Erst vier Tage später, am 9. Dezember, änderte sich das Wetter, der Wind frischte auf, sodass die Menschen wieder durchatmen konnten. Als der Bericht einer Untersuchungskommission vorlag, war klar, dass gegen den winterlichen Smog endlich etwas getan werden musste. Mit dem "Clean Air Act" von 1956 wurde der Ausstoß von schwarzem Ruß in den ersten, besonders belasteten Stadtgebieten untersagt. Seit 1968 durften Briten in den Großstädten ihre Öfen nicht mehr mit Holz oder Kaminkohle beheizen. Auch in anderen Ländern rückte das Problem der Luftverschmutzung, nicht zuletzt durch den zunehmenden Autoverkehr, stärker ins Bewusstsein.

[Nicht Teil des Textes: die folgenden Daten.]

-- ==== Sys2Proof/Machine/Pond.lean ====
section
/-! DEFINITION. Sys2Proof/Machine/Pond.lean: the meanings of the Headrace's and the Millpond's commands (R316 to R354). What the Headrace makes of a clip stands in Headrace.lean (assumption 12). -/

namespace Sys2Proof.Machine

/-- The Headrace's context (R316) (log entry 97, DEDUCED). -/
def State.hrCtx (s : State) : Nat := s.fget rHrCtl fHrCtlCtx

/-! ### Back-pressure (R346) -/

/-- PFC_REPEAT (R346): every 10 us while the pause lasts (log entry 98, DEDUCED). -/
def execPfcRepeat (s : State) : Res :=
  .next (if s.pond.pausing then (if decide (s.fget rHrPfcCfg fHrPfcCfgXonFree ≤ s.freeSlots) then s.pfcCheck else s.pfcSend 0xFFFF) else s)

/-! ### Drops and retirement (R320, R329) -/

/-- Record code of a drop reason (R329). -/
def dropCode (r : Nat) : Nat :=
  match r with
  | 1 => 0x7002
  | 2 => 0x7003
  | 3 => 0x7004
  | 5 => 0x7005
  | 6 => 0x7006
  | 7 => 0x7008
  | _ => 0x7001

/-- Count a drop of clip `i` and write the first record of its code (R329): CLIP_ID and ring, tag, index and reason, offset, frame. -/
def State.dropRec (s : State) (i : Nat) (c : ClipS) (tag idx reason : Nat) (off frame : Word) : State :=
  let s1 := s.count (rHrDropCnt (reason % 8)) 1
  let code := dropCode reason
  if c.codes.contains code then s1
  else
    (s1.setClip i (some { c with codes := c.codes ++ [code] })).emit
      { evr code 0x12 0 (c.id.toNat * 2 ^ 32 + c.ring) tag (idx * 2 ^ 16 + reason) with p4 := off, p5 := frame }

/-! ### Receive rings (R317, R350) -/

/-- HR_RING_PROD_WRITE (R350): clamped to CONS .. CONS + 2^LOG2 modulo 2^32. The Housekeeper, the host (R349) and RDMA's doorbell (R378) write it. -/
def execHrRingProdWrite (_r : Requester) (k : Fin 16) (v : BitVec 32) (s : State) : Res :=
  let cons := s.fget (rHrRingCons k.val) fHrRingConsCons
  let size := 2 ^ s.fget (rHrRingCfg k.val) fHrRingCfgLog2
  .next (s.fput (rHrRingProd k.val) fHrRingProdProd (Clamp.ringProd.apply 0 cons size v.toNat))

/-- HR_RING_ENABLE (R350): HR_RING_CFG written; EN from 0 to 1 zeroes PROD and CONS. The Housekeeper or the host writes it (R349); RDMA, which writes
HR_RING_PROD only (R378), is refused. -/
def execHrRingEnable (r : Requester) (k : Fin 16) (v : Word) (s : State) : Res :=
  if r = .rdma then .next s else
  let a := rHrRingCfg k.val
  let was := s.flag a fHrRingCfgEn
  let s1 := match regDesc a with
    | some d => s.setReg a (d.write 0 0 (2 ^ 64 - 1) v.toNat (s.reg a))
    | none => s
  if !was && s1.flag a fHrRingCfgEn then
    let s2 := (s1.setReg (rHrRingProd k.val) 0).setReg (rHrRingCons k.val) 0
    .next { s2 with pond := { s2.pond with started := s2.pond.started.set k.val 0, retired := s2.pond.retired.filter fun e => e.1 != k.val } }
  else .next s1

/-! ### Clips -/

/-- Byte offset of the first invalid field of a clip record (R319). -/
def clipBad (b : Bytes) : Option Nat :=
  let len := leAt b 8 4
  let cont := leAt b 24 1
  if slice b 6 2 ≠ zeros 2 then some 6
  else if len = 0 ∨ 2 ^ 30 < len ∨ (cont = 0 ∧ len % 188 ≠ 0) then some 8
  else if leAt b 16 6 % 32 ≠ 0 then some 16
  else if 4096 < leAt b 22 2 then some 22
  else if 1 < cont then some 24
  else if 15 < leAt b 25 1 then some 25
  else if slice b 30 2 ≠ zeros 2 then some 30
  else if slice b 40 24 ≠ zeros 24 then some 40
  else none

/-- Does a crop side resize by a ratio between 1/8 and 8 (R331)? -/
def ratioOk (crop out : Nat) : Bool := crop == 0 || (decide (out ≤ 8 * crop) && decide (crop ≤ 8 * out))

/-- Byte offset of the first limit of R331 that a recipe breaks. -/
def recipeBad (b : Bytes) : Option Nat :=
  let w := leAt b 8 2
  let h := leAt b 10 2
  let patch := leAt b 12 1
  let even (o : Nat) : Bool := leAt b o 2 % 2 == 0
  if !even 0 then some 0
  else if !even 2 then some 2
  else if !even 4 then some 4
  else if !even 6 then some 6
  else if patch ≠ 8 ∧ patch ≠ 16 ∧ patch ≠ 32 then some 12
  else if w < 16 ∨ 4096 < w ∨ w % patch ≠ 0 ∨ !ratioOk (leAt b 4 2) w then some 8
  else if h < 16 ∨ 2176 < h ∨ h % patch ≠ 0 ∨ !ratioOk (leAt b 6 2) h then some 10
  else if leAt b 13 1 ≠ 1 ∧ leAt b 13 1 ≠ 2 ∧ leAt b 13 1 ≠ 4 then some 13
  else if 2 < leAt b 14 1 then some 14
  else if 15 < leAt b 15 1 then some 15
  else if ¬ (leAt b 40 1 ∈ [1, 3, 4, 6, 7, 8, 9, 10]) then some 40
  else if 1 < leAt b 41 1 then some 41
  else if 2 < leAt b 43 1 then some 43
  else if 1 < leAt b 44 1 then some 44
  else if leAt b 45 1 ≠ 1 ∧ leAt b 45 1 ≠ 2 then some 45
  else if leAt b 46 1 ≠ 64 ∧ leAt b 46 1 ≠ 128 then some 46
  else if 1 < leAt b 47 1 then some 47
  else if slice b 48 16 ≠ zeros 16 then some 48
  else none

/-- The next ring to serve: round-robin after the last, enabled and holding an unstarted record (R320). -/
def State.nextRing (s : State) : Option Nat :=
  ((List.range 16).map fun i => (s.pond.lastRing + 1 + i) % 16).find? fun k =>
    s.flag (rHrRingCfg k) fHrRingCfgEn && (s.pond.started.getD k 0) != BitVec.ofNat 32 (s.fget (rHrRingProd k) fHrRingProdProd)

/-- Place `c` in the first free clip position; its number. -/
def State.freeClip (s : State) : Option Nat := (List.range 8).find? fun i => (s.clip i).isNone

/-- Every sample of a clip is dropped for one reason and the clip retires, with its record (R329, R330); a record that cannot be read or that names no sample
counts none (log entry 199, DEDUCED). -/
def State.dropClip (s : State) (i : Nat) (c : ClipS) (reason : Nat) (off : Word) : State :=
  let s1 := (s.setClip i (some c)).dropRec i c 0 0 reason off (BitVec.allOnes 64)
  let s2 := s1.setReg (rHrDropCnt reason) (s.reg (rHrDropCnt reason) + BitVec.ofNat 64 c.nsamp)
  (s2.setClip i none).retire c.ring c.num

/-- CLIP_START (R320, R319, R331): the oldest unstarted record of the next ring (log entry 12, DESIGN CHOICE). -/
def execClipStart (s : State) : Res :=
  if !s.flag rHrCtl fHrCtlEnable then .next s
  else match s.nextRing, s.freeClip with
    | some k, some i =>
      let num := s.pond.started.getD k 0
      let va := s.fget (rHrRingCfg k) fHrRingCfgBase * 4096 + 64 * (num.toNat % 2 ^ s.fget (rHrRingCfg k) fHrRingCfgLog2)
      let s1 : State := { s with pond := { s.pond with lastRing := k, started := s.pond.started.set k (num + 1) } }
      let none_ : ClipS := ⟨k, num, 0, 0, 0, 0, 0, [], [], none, 0, 0, [], false⟩
      match s.vRead 0 s.hrCtx va 64 with
      | .error e => .next (s1.dropClip i none_ 5 (BitVec.ofNat 64 e.1))
      | .ok none => .next (s1.dropClip i none_ 5 (BitVec.ofNat 64 va))
      | .ok (some b) =>
        let c : ClipS := ⟨k, num, BitVec.ofNat 32 (leAt b 12 4), BitVec.ofNat 64 (leAt b 32 8), leAt b 25 1, leAt b 16 6, leAt b 22 2, [],
          b, none, 0, leAt b 22 2, [], false⟩
        match clipBad b with
        | some o => .next (s1.dropClip i c 5 (BitVec.ofNat 64 o))
        | none =>
          if c.nsamp = 0 then .next (s1.retire k num)
          else
            let rva := s.fget rHrRecipe fHrRecipeVa * 64 + 64 * c.recipe
            match s.vRead 0 s.hrCtx rva 64 with
            | .error e => .next (s1.dropClip i c 5 (BitVec.ofNat 64 e.1))
            | .ok none => .next (s1.dropClip i c 5 (BitVec.ofNat 64 rva))
            | .ok (some r) =>
              match recipeBad r with
              | some o => .next (s1.dropClip i c 5 (BitVec.ofNat 64 o))
              | none => .next (s1.setClip i (some { c with rbytes := r }))
    | _, _ => .next s

/-- Byte offset of the first field of a sample descriptor out of range (R321). -/
def sampBad (b : Bytes) (tubeN : Nat) : Option Nat :=
  if leAt b 8 2 = 0 ∨ 1024 < leAt b 8 2 then some 8
  else if leAt b 10 1 = 0 ∨ 64 < leAt b 10 1 ∨ leAt b 10 1 % tubeN ≠ 0 then some 10
  else if slice b 11 5 ≠ zeros 5 then some 11
  else if slice b 24 8 ≠ zeros 8 then some 24
  else none

/-- The poisoned lines of the parts of a run: offset in the run and length (R199). -/
def State.poisonIn (s : State) : Nat → List (Nat × Nat) → List (Nat × Nat)
  | _, [] => []
  | o, p :: ps =>
    (((List.range ((p.1 % 128 + p.2 + 127) / 128)).map fun i => p.1 / 128 * 128 + 128 * i).filterMap fun l =>
      if s.poisoned l 128 then some (o + (max l p.1 - p.1), min (l + 128) (p.1 + p.2) - max l p.1) else none) ++ s.poisonIn (o + p.2) ps

/-- A clip's bytes, read once, with its poisoned lines (R320, R330); the VA that fails where a page does not answer. -/
def State.clipRead (s : State) (c : ClipS) : Except (Nat × Nat) (Bytes × List (Nat × Nat)) :=
  match s.vParts 0 s.hrCtx (leAt c.record 0 6) (leAt c.record 8 4) accRead with
  | .error e => .error e
  | .ok ps => .ok (ps.flatMap fun q => s.rdBytes q.1 q.2, s.poisonIn 0 ps)

/-- CLIP_INDEX_DONE (R320, R322) of the clip of ring `k` at position `i`: every byte of it has been read and its index stands; its samples may be
dispatched. A page that is not mapped drops the clip with reason 5 (R330). -/
def execClipIndexDone (k : Fin 16) (i : Fin 8) (s : State) : Res :=
  match s.clip i.val with
  | none => .next s
  | some c =>
    if c.index.isSome ∨ c.ring ≠ k.val then .next s
    else match s.clipRead c with
      | .error e => .next (s.dropClip i.val c 5 (BitVec.ofNat 64 e.1))
      | .ok (b, poison) => .next ((s.setClip i.val (some { c with index := some (clipIndex c.record b poison) })).clipCheck i.val)

/-- The first FREE slot that dispatch may take, once the reserve is topped up (R336, R337). -/
def State.dispatchSlot (s : State) : Option Nat :=
  (List.range (s.fget rMpCfg fMpCfgSlots)).find? fun j => s.topUpReserve.slotOf j = .free

/-- SAMPLE_DISPATCH (R336): the clip's next sample goes to an active engine and takes a FREE slot; an invalid descriptor is dropped (R321). -/
def execSampleDispatch (i e : Fin 8) (s : State) : Res :=
  match s.clip i.val with
  | none => .next s
  | some c =>
    if c.index.isNone || decide (c.nsamp ≤ c.next) || !s.flag rHrCtl fHrCtlEnable then .next s
    else
      let va := c.sampVa + 32 * c.next
      let c1 := { c with next := c.next + 1 }
      let s1 := s.setClip i.val (some c1)
      let drop (tag : Nat) (off : Nat) : Res :=
        .next ((s1.dropRec i.val c1 tag c.next 5 (BitVec.ofNat 64 off) (BitVec.allOnes 64)).sampleDone i.val)
      match s.vRead 0 s.hrCtx va 32 with
      | .error f => drop 0 f.1
      | .ok none => drop 0 va
      | .ok (some b) =>
        match sampBad b (max 1 (leAt c.rbytes 13 1)) with
        | some o => drop (leAt b 16 8) o
        | none =>
          if (s.pond.engines.getD e.val none).isSome || decide (min (s.fget rHrStatus fHrStatusActive) s.ebc.ready ≤ e.val) || !s.flag rMpCfg fMpCfgEn then .next s
          else match s.dispatchSlot with
            | none => .next (if s.pond.fullAt.isSome then s else { s with pond := { s.pond with fullAt := some s.now } })
            | some j =>
              let s2 := ((s1.topUpReserve.setSlot j .filling).fput rHrStatus ⟨e.val, e.val⟩ 1).fullEnd
              .next ({ s2 with pond := { s2.pond with engines := s2.pond.engines.set e.val (some ⟨i.val, c.next, b, j⟩) } } : State).pfcCheck

/-! ### Samples -/

/-- The label and the frame count of a held sample's descriptor (R321). -/
def sampleTag (x : EngineS) : Nat := leAt x.desc 16 8
def sampleFrames (x : EngineS) : Nat := leAt x.desc 10 1

/-- The sample header of R335. -/
def sampleHeader (c : ClipS) (x : EngineS) (d : SampleData) (origin : Nat) : Bytes :=
  let r := c.rbytes
  let n := sampleFrames x
  let amode := leAt r 43 1
  let (rows, cols) := videoShape r n
  natBytes 8 (sampleTag x) ++ natBytes 8 c.tag.toNat ++ natBytes 4 c.id.toNat ++ natBytes 1 c.recipe ++ natBytes 1 n
    ++ natBytes 1 (leAt r 40 1) ++ natBytes 1 amode ++ natBytes 4 rows ++ natBytes 4 cols ++ natBytes 8 d.time.toNat
    ++ natBytes 8 (videoBytes r n) ++ natBytes 8 (audioOffset r (videoBytes r n))
    ++ natBytes 4 (if amode = 0 then 0 else d.aRows) ++ natBytes 4 (if amode = 0 then 0 else d.aCols)
    ++ natBytes 1 (if amode = 0 then 0 else leAt r 45 1) ++ natBytes 3 origin ++ zeros 60

/-- A dispatched sample is dropped (R329): nothing is written to its slot, which returns to FREE; the pictures decoded for it until then count (R351). -/
def State.engineDrop (s : State) (e : Nat) (x : EngineS) (c : ClipS) (d : DropInfo) : State :=
  let s1 := (s.count rHrDecodeCnt d.pictures).count rHrPixelCnt d.pixels
  ((((s1.engineFree e).setSlot x.slot .free).dropRec x.clip c (sampleTag x) x.sample d.reason.toNat d.offset d.frame).sampleDone x.clip).pfcCheck

/-- Address of the scratch area of engine `e` (R336). -/
def State.scratchVa (s : State) (e : Nat) : Nat := s.fget rHrScratch fHrScratchBase * 2 ^ 33 + e * 2 ^ 30

/-- The bytes that decoding a sample leaves in the engine's scratch area (R336): the spec gives the pictures there no layout (log entry 184, DESIGN CHOICE). -/
def scratchBytes (c : ClipS) (x : EngineS) : Bytes := (Config.scratch c.record c.rbytes x.desc).take (2 ^ 30)

/-- Decode the chain into the scratch area (R316, R336): the state after it, or the address that fails. -/
def State.scratchWrite (s : State) (c : ClipS) (e : Nat) (x : EngineS) : Except (Nat × Nat) State :=
  s.vWrite 0 s.hrCtx (s.scratchVa e) (scratchBytes c x)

Der Fernsehfilm "Smog" - nach dem Drehbuch des kürzlich verstorbenen Wolfgang Menge – schilderte 1973 einen fiktiven Smog im Ruhrgebiet so plastisch, dass viele die Geschichte für echt hielten. Im Januar 1985 war es dann wirklich so weit: Im westlichen Ruhrgebiet wurde zum ersten Mal ein Smogalarm der Stufe 3 ausgerufen - mit einem totalen Fahrverbot und Einschränkungen für die industrielle Produktion.

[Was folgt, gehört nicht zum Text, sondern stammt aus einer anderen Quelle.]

-- ==== Sys2Proof/Machine/ArrayOps.lean ====
section
/-! DEFINITION. Sys2Proof/Machine/ArrayOps.lean: issuing passes and chains, their faults, what they hold, their results, mismatches and re-executions (R29, R31, R32, R78 to R102). -/

namespace Sys2Proof.Machine

/-- The array block of a core (R101): hall, and 12 y + x. -/
def arrIx (c : CoreId) : Nat := 12 * c.row.val + c.col.val
def rArr (c : CoreId) : Nat := rArrStatus c.hall.val (arrIx c)

/-- Add to a counter that CNT_CTL.FREEZE of the core holds (R50, R102). -/
def State.countC (s : State) (c : CoreId) (a n : Nat) : State := if s.flag (rCntCtl c) fCntCtlFreeze then s else s.count a n

/-- Is checking on for the context of the core in its hall (R17, R100)? -/
def State.checking (s : State) (c : CoreId) : Bool := s.flag (rArrCtxCfg c.hall.val (s.coreCtx c).val) fArrCtxCfgCheck

/-- A pass among the operations to restart. -/
def FlightS.isPass (f : FlightS) : Bool :=
  match f.instr with
  | .pass .. => true
  | _ => false

/-- Does a restart entry hold its rows for a later pass (KEEP)? -/
def FlightS.keeps (f : FlightS) : Bool :=
  match f.instr with
  | .pass _ _ _ _ _ _ keep _ => keep
  | _ => false

/-- Passes in the open chain, those waiting to be reissued included (R96, R99). -/
def CoreS.openLen (x : CoreS) : Nat := x.chain.length + (((x.restart.filter FlightS.isPass).reverse).takeWhile FlightS.keeps).length

/-- The fault that a pass raises at issue, chain rules first (R78, R84, R94). A TILE_SHAPE record names TA, TW and TD in this order, bad or not
(R63; log entry 175, DESIGN CHOICE). -/
def State.passFault (s : State) (c : CoreId) (ta tw td n : BitVec 6) (rate : BitVec 2) (keep chain : Bool) : Option EvRec :=
  let x := s.core c
  if n = 0 then none
  else if (chain && x.chain == []) || (!chain && x.chain != []) || (x.chain.any fun p => p.n != n)
    || (x.chain.length == 63 && keep) then some (s.arrayChain c)
  else
    let fa := (s.tFmt c ta.toNat).fmt
    let fw := (s.tFmt c tw.toNat).fmt
    let ok := passRate fa fw == some rate.toNat && s.tileOk c ta.toNat n.toNat && s.tileOk c tw.toNat 0
      && s.tCols c ta.toNat == passK rate && s.tCols c tw.toNat == passK rate && s.tRows c tw.toNat == 32
      && (keep || (s.tileOk c td.toNat n.toNat && (s.tFmt c td.toNat).fmt == 0 && s.tCols c td.toNat == 32 && td != ta && td != tw))
    if ok then none else some (s.tileShape c [ta.toNat, tw.toNat, td.toNat])

/-! ### Timing (R31) -/

/-- Last data read e of a pass. -/
def PassS.e (p : PassS) : Nat := p.d + p.n.toNat - 1

/-- The pass as it issues in cc `t` (R31, R55): its operand rows as the slot finds them, the rules giving no tile order between slots of one bundle (log
entry 167, DESIGN CHOICE), and d from the last data read of the pass before it. -/
def State.passOf (s : State) (c : CoreId) (t : Nat) (ta tw td n : BitVec 6) (rate : BitVec 2) (keep chain : Bool) : PassS :=
  { ta, tw, td, n, rate, keep, chain,
    rowsA := (List.range n.toNat).map (s.row c ta.toNat), rowsW := (List.range 32).map (s.row c tw.toNat),
    cfgA := s.reg (rTileCfg c ta.toNat), cfgW := s.reg (rTileCfg c tw.toNat),
    issue := t, order := (s.core c).order, pc := s.pc c, d := max (t + 33) ((s.core c).arrLast + 1), counted := false }

/-- ARR_STATUS as it reads now (R101): STRIKES and RETIRE_PEND are kept, the rest is the array's state; a pass of an open chain is in flight until
its rows are held (R31). -/
def State.arrWord (s : State) (c : CoreId) : Word :=
  let x := s.core c
  let busy := x.runs != [] || x.chain.any fun p => decide (s.cc < p.e + 66)
  fArrStatusBusy.put (fArrStatusReexec.put (fArrStatusChainOpen.put (fArrStatusChainLen.put (s.reg (rArr c)) x.openLen)
    (bton (decide (0 < x.openLen)))) (bton (x.runs.any RunS.reexec))) (bton busy)

/-- Walks of a pass's operand reads. -/
def PassS.walks (p : PassS) : List WalkS :=
  [⟨p.issue + 1, 32, some p.tw.toNat, some 1⟩, ⟨p.d, p.n.toNat, some p.ta.toNat, some 0⟩]

/-- A closed run: its check end and its w (R31). -/
def mkRun (ps : List PassS) (checked reexec : Bool) : RunS :=
  let e := match ps.getLast? with
    | some p => p.e
    | none => 0
  { list := ps, checked, check := e + 72, w := if checked then e + 73 else e + 66, reexec, result := none }

/-- Destination and row count of a run. -/
def RunS.last (r : RunS) : Option PassS := r.list.getLast?

/-- Walks of a run: operand reads and the destination write. -/
def RunS.walks (r : RunS) : List WalkS :=
  (r.list.flatMap PassS.walks) ++ match r.last with
    | some p => [⟨r.w, p.n.toNat, some p.td.toNat, none⟩]
    | none => []

/-- A cc that no program reaches: what an open chain holds has no end yet. -/
def noEnd : Nat := 2 ^ 64

/-- Source tiles that passes hold, with the cc from which they are free (R29, R85). -/
def passHolds (checked : Bool) (w : Nat) (ps : List PassS) : List (Nat × Nat) :=
  ps.flatMap fun p => if checked then [(p.ta.toNat, w), (p.tw.toNat, w)] else [(p.ta.toNat, p.e + 1), (p.tw.toNat, p.issue + 33)]

/-! ### Results -/

/-- Count passes as completed (R102): the destination written or the rows held. -/
def State.countPass (s : State) (c : CoreId) (p : PassS) : State :=
  let h := c.hall.val
  (s.countC c (rArrPassCnt h (arrIx c)) 1).countC c (rArrMacCnt h (arrIx c)) (p.n.toNat * 32 * passK p.rate)

/-- Count the passes of a list that have not been counted. -/
def State.countPasses (s : State) (c : CoreId) (ps : List PassS) : State :=
  (ps.filter fun p => !p.counted).foldl (fun s p => s.countPass c p) s

/-- Write result rows from row `i` on into the destination. -/
def State.putRows (s : State) (c : CoreId) (td : Nat) : Nat → List (List (BitVec 32)) → State
  | _, [] => s
  | i, r :: rs => (s.setRow c td i (rowBytes r)).putRows c td (i + 1) rs

/-- The destination of a run receives its rows at once. -/
def State.runStore (s : State) (c : CoreId) (r : RunS) (y : List (List (BitVec 32))) : State :=
  match r.last with
  | some p => s.putRows c p.td.toNat 0 y
  | none => s

/-- A run without a fault of the array: its exact result. -/
def RunS.exact (r : RunS) : List (List (BitVec 32)) := chainOut r.list

/-! ### Mismatch and re-execution (R32, R90, R91) -/

/-- The passes of a re-execution whose first pass is placed as if issued at `t`: 32 cc apart, each behind the data of the one before. -/
def placePasses : Nat → Nat → List PassS → List PassS
  | _, _, [] => []
  | t, prev, p :: ps =>
    let d := max (t + 33) (prev + 1)
    { p with issue := t, d := d, counted := false } :: placePasses (t + 32) (d + p.n.toNat - 1) ps

/-- Row reads of a mesh send still to come: OC3, and the bank of each row, in the cc before it leaves (R37, R57). -/
def SendS.walks (x : SendS) : List WalkS :=
  ((List.range x.ats.length).zip x.ats).map fun e => ⟨e.2 - 1, 1, some (x.tile + e.1), some 3⟩

/-- Every cycle that the core's operations hold (R28). -/
def CoreS.allWalks (x : CoreS) : List WalkS :=
  x.flights.flatMap FlightS.walks ++ x.runs.flatMap RunS.walks ++ x.chain.flatMap PassS.walks ++ x.sends.flatMap SendS.walks

/-- Find the earliest placement from `t` on whose cycles are all free of other operations; meetings among the chain's own passes, which the spacing of
32 cc fixes, do not count (log entry 171, DESIGN CHOICE). -/
def findPlace (held : List WalkS) (ps : List PassS) (prev : Nat) : Nat → Nat → RunS
  | 0, t => mkRun (placePasses t prev ps) true true
  | fuel + 1, t =>
    let r := mkRun (placePasses t prev ps) true true
    if r.walks.any fun w => held.any (walksMeet w) then findPlace held ps prev fuel (t + 1) else r

/-- The effects of a mismatch (R90): record, strike, retirement, and the stop or the re-execution (log entry 61, DEDUCED). A run whose re-execution
mismatches is dropped: its context stops for the fault, and the run is not among the passes reissued at a resume (log entry 170, DESIGN CHOICE). -/
def State.mismatch (s : State) (c : CoreId) (r : RunS) (v : Verdict) : State :=
  let h := c.hall.val
  let a := rArr c
  let strikes := min 255 (s.fget a fArrStatusStrikes + 1)
  let pc := match r.last with
    | some p => p.pc
    | none => 0
  let rec_ := evr 0x2001 h 0 (s.p1 c) pc (v.cols * 2 ^ 32 + v.rows) (v.excess.toNat * 2 ^ 32 + v.tol.toNat)
    (strikes * 2 ^ 56 + r.list.length * 2 ^ 48 + bton r.reexec)
  let retire := decide (2 ≤ strikes) && !s.flag a fArrStatusRetirePend
  let s1 := ((s.emit (rec_.ofCtx (s.coreCtx c) false)).fput a fArrStatusStrikes strikes).countC c (rArrCheckFailCnt h (arrIx c)) 1
  let s2 := if retire then s1.fput a fArrStatusRetirePend 1 else s1
  let rr := evr 0x2002 h 0 (s.p1 c) pc 0 0 (bton r.reexec * 2)
  if r.reexec then
    if retire then s2.faultCore c rr else (s2.fput (rCoreStatus c) fCoreStatusFault 0x2002).stopCtx (s.coreCtx c).val 0x2002
  else
    let s3 := if retire then s2.emit (rr.ofCtx (s.coreCtx c) false) else s2
    let x := s3.core c
    let run := findPlace x.allWalks r.list x.arrLast 4096 (max x.arrLast r.check)
    let (hold, last) := match run.last with
      | some p => (p.d, p.e)
      | none => (0, 0)
    (s3.setCore c { x with runs := x.runs ++ [run], arrHold := hold, arrLast := last }).countC c (rArrReexecCnt h (arrIx c)) 1

/-- Exempt lines counted (R87). -/
def State.countNonfinite (s : State) (c : CoreId) (v : Verdict) : State :=
  s.countC c (rArrNonfiniteCnt c.hall.val (arrIx c)) v.nonfinite

/-- Take the run `r` out of the core's runs. -/
def State.dropRun (s : State) (c : CoreId) (r : RunS) : State := s.modCore c fun x => { x with runs := dropFirst (· == r) x.runs }

/-- The check of a run ends (R86 to R91). `late` tells that the destination's own cc are still to come: its rows then wait for them. -/
def State.endCheck (s : State) (c : CoreId) (r : RunS) (u : List (BitVec 10 × BitVec 32)) (late : Bool) : State :=
  let y := upset r.exact u
  let v := checkRun (s.fget (rArrCtxCfg c.hall.val (s.coreCtx c).val) fArrCtxCfgTolFactor) r.list y
  let s1 := s.countNonfinite c v
  if v.mismatch then ((s1.countPasses c (r.list.filter fun p => p.keep)).dropRun c r).mismatch c r v
  else if late then s1.modCore c fun x => { x with runs := x.runs.map fun q => if q == r then { q with result := some (y.map rowBytes) } else q }
  else ((s1.runStore c r y).countPasses c r.list).dropRun c r

/-! ### Issue -/

/-- A pass enters the array (R31, R83): it extends the open chain, or closes it into a run. -/
def State.passIn (s : State) (c : CoreId) (p : PassS) : State :=
  let checked := s.checking c
  s.modCore c fun x =>
    let ps := if p.chain then x.chain ++ [p] else [p]
    let y := { x with arrLast := p.e, order := x.order + 1 }
    if p.keep then { y with chain := ps } else { y with chain := [], runs := y.runs ++ [mkRun ps checked false] }

/-- A pass issued in cc `t` (R78, R79): one with N = 0 does nothing. -/
def State.passIssue (s : State) (c : CoreId) (t : Nat) (ta tw td n : BitVec 6) (rate : BitVec 2) (keep chain : Bool) : State :=
  if n = 0 then s else s.passIn c (s.passOf c t ta tw td n rate keep chain)

/-- Everything of the newest pass that needs no check, at once: rows held, or with checking off the destination written. -/
def State.passSettle (s : State) (c : CoreId) : State :=
  let x := s.core c
  match x.chain.getLast? with
  | some p =>
    if p.counted then s
    else (s.countPass c p).modCore c fun x => { x with chain := x.chain.dropLast ++ [{ p with counted := true }] }
  | none =>
    match x.runs.getLast? with
    | some r => if r.checked || r.result.isSome then s
      else ((s.runStore c r r.exact).countPasses c r.list).dropRun c r
    | none => s

end Sys2Proof.Machine
end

"Ich war ziemlich sicher, dass irgendwann sowas passieren würde. Es hat ja insofern bewirkt, dass zumindest Smoggesetze erlassen worden sind, das heißt, die Leute müssen sich heute danach richten,"

sagte Menge im Nachhinein. Durch den Einbau von weiteren Filtern und Katalysatoren ist die Luft bei uns inzwischen sehr viel sauberer geworden. Dennoch bleibt genug zu tun – wie die aktuelle Diskussion um Dieselruß und sonstige Feinstaubpartikel zeigt.